Signing small messages, BLS is about 100 times slower.

Signing large messages, they are identical, which was a big surprise to me.

Verifying signatures of small messages BLS is about 100 times slower.

Verify signatures of large messages BLS is about 3 times slower.

The info is I suppose not produced with any intention in mind, but I thought it was interesting to see the difference so I’ll put the figures here.


Me too, I had thought bls always slower. BTW @mav were these done using the libs we are using? I know some BLS impl’s are quite a bit slower again.



Code is here: GitHub - iancoleman/ed25519_vs_bls_key_benchmarks: Compare performance of ed25519_dalek and threshold_crypto bls keys.

ed25519-dalek = "1.0.0"
threshold_crypto = "0.4.0"

Not sure if there’s any significant difference between ed25519-dalek 1.0.0 vs 1.0.0-pre.3 as used in maidsafe/routing, but I assume not.

Would be interested in others results.


Here are my results (similar to yours):

BLS ED25519 BLS/ED25519
Sign 32B (µs) 3428.03 27.91 122.84
Sign 1MiB (µs) 8354.38 7677.05 1.09
Verify 32B (µs) 8492.67 73.78 115.11
Verify 1MiB (µs) 13616.37 3924.91 3.47

As a random question, what does this mean for the ultimate performance of SAFE? How many verify operations are actually carried out?
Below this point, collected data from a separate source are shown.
/-- A copy's next record is placed: in the sector in use, or, once it is full or retired, in a free one that is erased first. -/
def State.placeRecord (s : State) (copy : Nat) (mk : Nat → Nat → Payload) (who : Waiter) : State × List StoreReq :=
  let (g, i) := s.boot.metaPos.getD copy (0, 0)
  let stay := decide (i < 1024) && !s.metaRetired copy g
  let g' := if stay then g else (s.freeMeta copy g).getD g
  let i' := if stay then i else 0
  let erase := if stay then [] else [norStore costErase (.norErase (3 + copy) g') .nobody]
  ({ s with boot := { s.boot with metaPos := s.boot.metaPos.set copy (g', i' + 1) } }, erase ++ [norStore costProgram (mk g' i') who])

/-- The stores of one metadata record: copy 0, then copy 1 (R80). -/
def State.placeCopies (s : State) (mk : Nat → Nat → Nat → Payload) (who : Waiter) : State × List StoreReq :=
  let (s, a) := s.placeRecord 0 (mk 0) .nobody
  let (s, b) := s.placeRecord 1 (mk 1) who
  (s, a ++ b)

/-- Several stores of one requester are requested together; the flag is false, and none is queued, when the queue has no
room for all of them (R124). -/
def State.requestAll (s : State) (rs : List StoreReq) : State × Bool :=
  if storeCap < s.st.queue.length + rs.length then ((({ s with st := { s.st with refused := true } }).reportRefused), false)
  else (rs.foldl (fun s r => (s.pushStore r).1) s, true)

/-- A metadata record is requested in both copies; without room for all its stores nothing changes (R124). -/
def State.storeRecord (s : State) (mk : Nat → Nat → Nat → Payload) (who : Waiter) : State × Bool :=
  let (t, rs) := s.placeCopies mk who
  if storeCap < s.st.queue.length + rs.length then s.requestAll rs
  else ({ t with boot := { t.boot with metaSeq := t.boot.metaSeq + 1 } }).requestAll rs

/-- A slot-state record is stored in both copies. -/
def State.storeMeta (s : State) (m : SlotMeta) (who : Waiter) : State × Bool :=
  let seq := s.boot.metaSeq
  s.storeRecord (fun c g i => .norMeta c g i { m with seq := seq }) who

/-! ## Candidates (R82, R83) -/

/-- The candidates of R82 in order. -/
def SlotMeta.candidates (m : SlotMeta) : List Nat :=
  let p := m.prefer
  let o := 1 - p
  (if m.st p = .trial ∨ m.st p = .good then [p] else []) ++ (if m.st o = .good then [o] else []) ++ (if m.stG = .good then [2] else [])

/-- Boot holds with a reason. -/
def State.bootHold (s : State) (reason : Nat) : State := { s with boot := { s.boot with phase := 11, hold := reason } }

/-- The next candidate is taken: a Trial slot at its limit is Bad, else its TRIES is stored; without any, Boot holds. -/
def State.nextCandidate (s : State) : List Nat → State
  | [] => ({ s with boot := { s.boot with cands := [] } }.bootHold 1).raise Ev.noValidImage
  | k :: ks =>
    let m := s.slotMeta
    if s.boot.metaLost = false ∧ m.st k = .trial ∧ m.trialMax ≤ m.tries then
      let s := s.note Ev.imageTrialExpired (beBytes 1 k)
      State.nextCandidate (s.storeMeta (m.setSt k .bad) .nobody).1 ks
    else
      let (s, ok) := if s.boot.metaLost = false ∧ m.st k = .trial then s.storeMeta { m with tries := m.tries + 1 } .nobody else (s, true)
      { s with boot := { s.boot with cands := k :: ks, tried := s.boot.tried + 1, phase := 4, metaDue := !ok } }

/-- B3: metadata is read and a candidate chosen; without metaGood neither copy can be read. -/
def State.bootB3 (s : State) (metaGood : Bool) : State :=
  let s := { s with boot := { s.boot with phase := 3, slotMeta := if metaGood then s.boot.newest else none } }
  if s.boot.slotMeta.isNone then
    let s := { s with boot := { s.boot with metaLost := true } }.note Ev.norMetaLost
    s.nextCandidate [0, 1, 2]
  else s.nextCandidate s.slotMeta.candidates

/-! ## The Hedge query (R505) -/

/-- A record that B2 appends for an earlier event: ON_CELL and LATE 1, with the POWERUPS of its event; a store like every other on
main power (R17, R503). -/
def State.lateRecord (s : State) (a : EvidArgs) (powerups : Nat) : State :=
  let p := s.hdg.powerups
  let s := ({ s with hdg := { s.hdg with powerups := powerups } }).evidPass { a with late := true } true
  { s with hdg := { s.hdg with powerups := p } }

/-- Order 1: a pending root becomes current if the present state's word is empty; every other root is erased (R407). The
flag tells that it acted. -/
def State.queryRoots (s : State) : State × Bool :=
  let i := rootIndex s.boot.otpLife
  let others := (List.range 4).any (fun k => i != some k && (s.hdg.roots.getD k none).isSome)
  if s.hdg.pendingRoot.isNone ∧ others = false then (s, false)
  else
    let mine := match i with | some k => s.hdg.roots.getD k none | none => none
    let adopt := mine.isNone && s.hdg.pendingRoot.isSome && i.isSome
    let root := if adopt then s.hdg.pendingRoot else mine
    let roots := match i with | some k => (List.replicate 4 (none : Option (List Byte))).set k root | none => List.replicate 4 none
    let s := { s with hdg := { s.hdg with roots := roots, pendingRoot := none } }
    let last := SMap.get noneOf s.hdg.log (s.hdg.next - 1)
    let missing := adopt && (match last with | some r => r.type != Ev.lifecycleChange.code | none => true)
    (if missing then s.lifeEvid Ev.lifecycleChange (beBytes 1 s.boot.otpLife.code ++ beBytes 1 s.boot.otpLife.code) else s, true)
With a naiive reading, I see 8ms/verify32 = ~ 120 verifies/second per core? How many is a vault actually performing?


Would be good to know. For any individual vault it depends on

  • is elder or not
  • how many other nodes it’s connected to, ie network size and section size
  • the current rate of GET / PUT from clients
  • the amount of churn happening

So it’s a complex equation.

I’d be interested to see this info logged at some point so we can get some idea of it in testnets.
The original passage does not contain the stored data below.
-- ==== Sys2Proof/Machine/HostOps.lean ====
section
/-! DEFINITION. What the commands of the host interface share: the steps of allotment reset and freeze (R528 to R531), ring
commands (R518 to R520), migration blobs (R532 to R535), the management bus (R536 to R538). -/

namespace Sys2Proof.Machine

open Sys2Proof

/-- What the PCIe function says of itself (R507): identity, BAR sizes in bytes, MSI-X vectors, PASID bits, and the serial number
of its Device Serial Number capability. -/
structure PcieIdentity where
  vendor : Nat
  device : Nat
  classCode : Nat
  bar0 : Nat
  bar2 : Nat
  vectors : Nat
  pasidBits : Nat
  serial : BitVec 64
  deriving DecidableEq, Repr

/-- The module's one PCIe function (R507). -/
def pcieIdentity : PcieIdentity := ⟨0x5AE1, 0x3216, 0x108000, 0x2000000, 0x400000, 2048, 20, Config.serial⟩

/-- A write of an ARM register: the magic value arms the unit's next command (R571). -/
def State.armWrite (s : State) (p : Path) (off : Nat) (val : Word) (magic : Nat) : State :=
  s.hostWrite p off val (fun s =>
    if val.toNat = magic then { s with armed := off / 0x100000 :: s.armed.filter (· != off / 0x100000) } else s)

/-! ## Doorbells (R515) -/

/-- The new host index of a ring is one that R515 accepts: a producer neither behind its previous value nor more than 2^S − 1
ahead, a consumer neither behind its previous value nor past the producer. -/
def State.doorbellOk (s : State) (n r idx : Nat) : Bool :=
  let m := s.ringM n r % 65536
  let h := s.ringH n r
  if r ≤ 10 then
    let out := (idx + 65536 - m) % 65536
    decide (out ≤ 2 ^ s.ringLog2 n r - 1) && decide ((h + 65536 - m) % 65536 ≤ out)
  else decide ((m + 65536 - idx) % 65536 ≤ (m + 65536 - h) % 65536)

/-- The ring is disabled with RING_ERROR. -/
def State.ringError (s : State) (n r : Nat) : State :=
  ((s.setFlg (privKey n (Reg.hifRingCfg r)) 31 false).allotRuns n).noteFor Ev.ringError n (beBytes 1 r)

/-- A doorbell of allotment n. -/
def State.ringBell (s : State) (n r idx : Nat) : State :=
  if 13 ≤ r ∨ s.ringExists r = false ∨ s.ringOn n r = false then s
  else if s.doorbellOk n r idx then
    ({ s with hif := { s.hif with ringHost := SMap.set zeroOf s.hif.ringHost (n * 16 + r) idx } }).inc (Reg.hifCountLo 0)
  else s.ringError n r

/-! ## Allotment reset and freeze (R528, R529, R531) -/

/-- The allotment's state changes under a reset or for migration: its vector 2 fires (R526). -/
def State.setAllot (s : State) (n : Nat) (st : AllotState) : State :=
  if s.allotState n = st then s
  else ({ s with hif := { s.hif with allots := s.hif.allots.set n st } }).fire (32 * n + 2)

/-- A job of allotment n. -/
def Job.of (j : Job) (n : Nat) : Bool := j.allot == n

/-- Ended jobs of every ring of n complete. -/
def State.flushAllot (s : State) (n : Nat) : State :=
  (List.range 9).foldl (fun s r => s.flushRing n r (s.cph.jobs.length + 1)) s

/-- Step A2: fetched descriptors that have not started complete with NOT_STARTED. -/
def State.dropWaiting (s : State) (n : Nat) : State :=
  let stop := fun (e : Nat × Option Job) =>
    (e.1, e.2.map (fun (j : Job) => if j.of n && j.item.isNone && j.fin.isNone then { j with fin := some (10, 0) } else j))
  (({ s with cph := { s.cph with jobs := s.cph.jobs.map stop } }).dropInjected n).flushAllot n

/-- Step A3 in squash mode: started jobs end under R374; a command before its commit point completes with NOT_STARTED. -/
def State.squashAllot (s : State) (n : Nat) : State :=
  let s := s.squashItems (fun _ i => match i.kind with
    | .job k => (match s.job k with | some j => j.of n | none => false)
    | _ => false) 9
  let s := s.flushAllot n
  if s.kvt.runs.any (fun r => r.unit == 10 && r.win == n && r.waits == 0 && r.code == 15) then (s.endRun 10 n).kvtEnd n 12 else s

/-- Nothing that allotment n started still runs. -/
def State.drained (s : State) (n : Nat) : Bool :=
  s.cph.jobs.all (fun e => match e.2 with | some j => !j.of n | none => true) &&
  s.hif.ringCmds.all (fun c => c.allot != n) && s.kvt.runs.all (fun r => r.win != n) &&
  s.sch.frames.all (fun e => match e.2.bind (·.inject) with | some i => i.allot != n | none => true)

/-- Step A4: the slots that n owns are erased through Fallow, and the clearing of their sealed records is queued. -/
def State.eraseOwned (s : State) (n : Nat) : State :=
  s.kvt.slots.foldl (fun (s : State) e => if s.slotOwner e.1 = n ∧ s.slotUsable e.1 then (s.eraseSlot e.1 .nobody).1 else s) s

/-- Steps A4 and A5 begin. -/
def State.beginErase (s : State) (n : Nat) : State :=
  let s := s.eraseOwned n
  let s := if (s.queueDomain n).isSome then s.startWindowInit n else s
  { s with hif := { s.hif with resets := s.hif.resets.map (fun r => if r.allot = n then { r with erased := true } else r) } }

/-- Steps A6 and A7. -/
def State.endReset (s : State) (r : AllotReset) : State :=
  let n := r.allot
  let code := if r.late then 5 else 0
  let s := { s with hif := { s.hif with resets := s.hif.resets.filter (fun x => x.allot != n)
                                        cmd := if r.byCommand then none else s.hif.cmd } }
  let s := ((s.clearRings n).setAllot n .idle).result Reg.hifAllotResult code
  (s.noteFor Ev.allotResetDone n (beBytes 1 n ++ beBytes 1 code)).fire 2

/-- A reset of allotment n goes on as far as it can. -/
def State.stepReset (s : State) (n : Nat) : State :=
  match s.hif.resets.find? (fun r => r.allot == n) with
  | none => s
  | some r =>
    if r.erased = false ∧ s.drained n = false then s
    else
      let s := if r.erased then s else s.beginErase n
      if s.mgd.winInit.contains n then s else s.endReset r

/-- FREEZE of allotment n is complete, with a CODE. -/
def State.endFreeze (s : State) (n code : Nat) : State :=
  let s := ({ s with hif := { s.hif with cmd := none } }).setAllot n .frozen
  (s.result Reg.hifAllotResult code).noteFor Ev.allotFrozen n

/-- A freeze of allotment n is complete once it has drained. -/
def State.stepFreeze (s : State) (n : Nat) : State :=
  if s.allotState n = .freezing ∧ s.drained n then s.endFreeze n 0 else s

/-- Every reset and freeze in progress goes on. -/
def State.stepAllots (s : State) : State :=
  (List.range 64).foldl (fun s n => (s.stepReset n).stepFreeze n) s

/-- The window whose command, held while its allotment is frozen, a command is. -/
def heldWindow : Instr → Option Nat
  | .ctxRead p | .ctxCreate p _ | .ctxWrite p | .ctxDelete p | .ascRotate p | .ascFlip p _ | .ascCmdUnknown p _ => some p.allot
  | .clsSearch p | .searchNext p | .clsInsert p _ _ | .clsDelete p | .flushByPort p _ _ | .digestSnap p | .clsCmdUnknown p _ => some p.allot
  | .schTblRead p _ | .schTblWrite p _ | .schTblUnknown p _ _ => some p.allot
  | .channelSet p _ | .channelStep p _ | .channelSlew p _ | .channelStop p _ | .timCmdUnknown p _ _ => some p.allot
  | .kvtLoad p | .importKw p | .kvtGenerate p | .kvtDerive p | .kvtErase p | .readAttr p | .kvtGrant p | .provOpen p => some p.allot
  | .registerWrite p _ _ _ => some p.allot
  | _ => none

/-- A reset of allotment n begins (step A1): commands that a freeze held are ignored like every window write. -/
def State.beginReset (s : State) (n : Nat) (squash byCmd : Bool) : State :=
  let s := s.setAllot n .resetting
  let s := { s with
    held := s.held.filter (fun i => heldWindow i != some n)
    hif := { s.hif with
      resets := s.hif.resets ++ [AllotReset.mk n squash false false byCmd s.now]
      cmd := if byCmd then some (if squash then 2 else 1, n) else s.hif.cmd } }
  let s := s.dropWaiting n
  (if squash then s.squashAllot n else s).stepReset n

/-- FREEZE of allotment n begins. -/
def State.beginFreeze (s : State) (n : Nat) : State :=
  let s := s.setAllot n .freezing
  (({ s with hif := { s.hif with cmd := some (3, n), freezeAt := s.now } }).dropWaiting n).stepFreeze n

/-- THAW of allotment n. -/
def State.thawAllot (s : State) (n : Nat) : State :=
  let on := (List.range 13).any (fun r => s.ringOn n r)
  ((s.setAllot n (if on then .running else .idle)).result Reg.hifAllotResult 0).noteFor Ev.allotThawed n

/-- The allotment command OP on allotment n: busy, unknown OP, absent or 0, yoke mode, wrong STATE, in this order. -/
def State.allotCmd (s : State) (op n : Nat) (act : State → State) : State :=
  let refuse := fun (code : Nat) => s.result Reg.hifAllotResult code
  let st := s.allotState n
  if s.hif.cmd.isSome then refuse 1
  else if op = 0 ∨ 4 < op then refuse 6
  else if n = 0 ∨ s.allotExists n = false then refuse 2
  else if 3 ≤ op ∧ s.ctl.mode.isYoke then refuse 4
  else if op = 4 then (if st = .frozen then act s else refuse 3)
  else if st = .idle ∨ st = .running ∨ (op ≤ 2 ∧ st = .frozen) then act s
  else refuse 3

/-- A write of HIF_ALLOT_CMD. -/
def State.allotWrite (s : State) (p : Path) (op n : Nat) (act : State → State) : State :=
  s.hostWrite p Reg.hifAllotCmd (BitVec.ofNat 32 (n * 65536 + op)) (fun s => s.allotCmd op n act)

/-! ## Ring commands (R518 to R520) -/

/-- A command descriptor (R518): UNIT, OP, TAG, parameter words, IN_LEN, OUT_MAX, OUT_ADDR. -/
structure CmdDesc where
  unit : Nat
  op : Nat
  tag : Nat
  w : List Word
  inLen : Nat
  outMax : Nat
  outAddr : Nat
  deriving DecidableEq, Repr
Hmm… If this is going to be some kind of a bottleneck, is it possible to make ASICs for these signature processes?


IMO This shows we should consider BLS a lot more. For multisig it’s great, however when not multisig then we should be using ed keys. Right now clients are all BLS, but that may need to change. Not a huge deal (it’s just another algo) so Signature for us may need to become

pub enum Signature {

So not a showstopper in any sense. It’s things like these checks @mav and others do that allow us to be significantly more efficient. We knew bls is much slower, but seeing it laid out is a compelling picture and stops us from ignoring that fact. Many client actions will be small messages so it makes sense, if a data item is individually owned then we use ed keys, otherwise, we use BLS keys. So all BLS use will be multisig and never individual key use, which is actually nice.


I thought that its typically the hash of a message youre signing, not the message itself, because of the slowness of pubkey crypto? But BLS seem not to be that bad for large msgs.


Yes, good point.

bls threshold_crypto uses sha3-256 for signatures

ed25519-dalek uses sha2-512 for signatures


I added these two hash functions to the test, these are the results

SHA2-512 SHA3-256 SHA2 / ED25519 Sign SHA3 / BLS Sign
32B (µs) 0.358 0.494 0.0194 0.0002
1 MiB (µs) 2607.408 3477.901 0.5081 0.6141

For small messages signature hashing is a tiny portion of the total time, less than 2%.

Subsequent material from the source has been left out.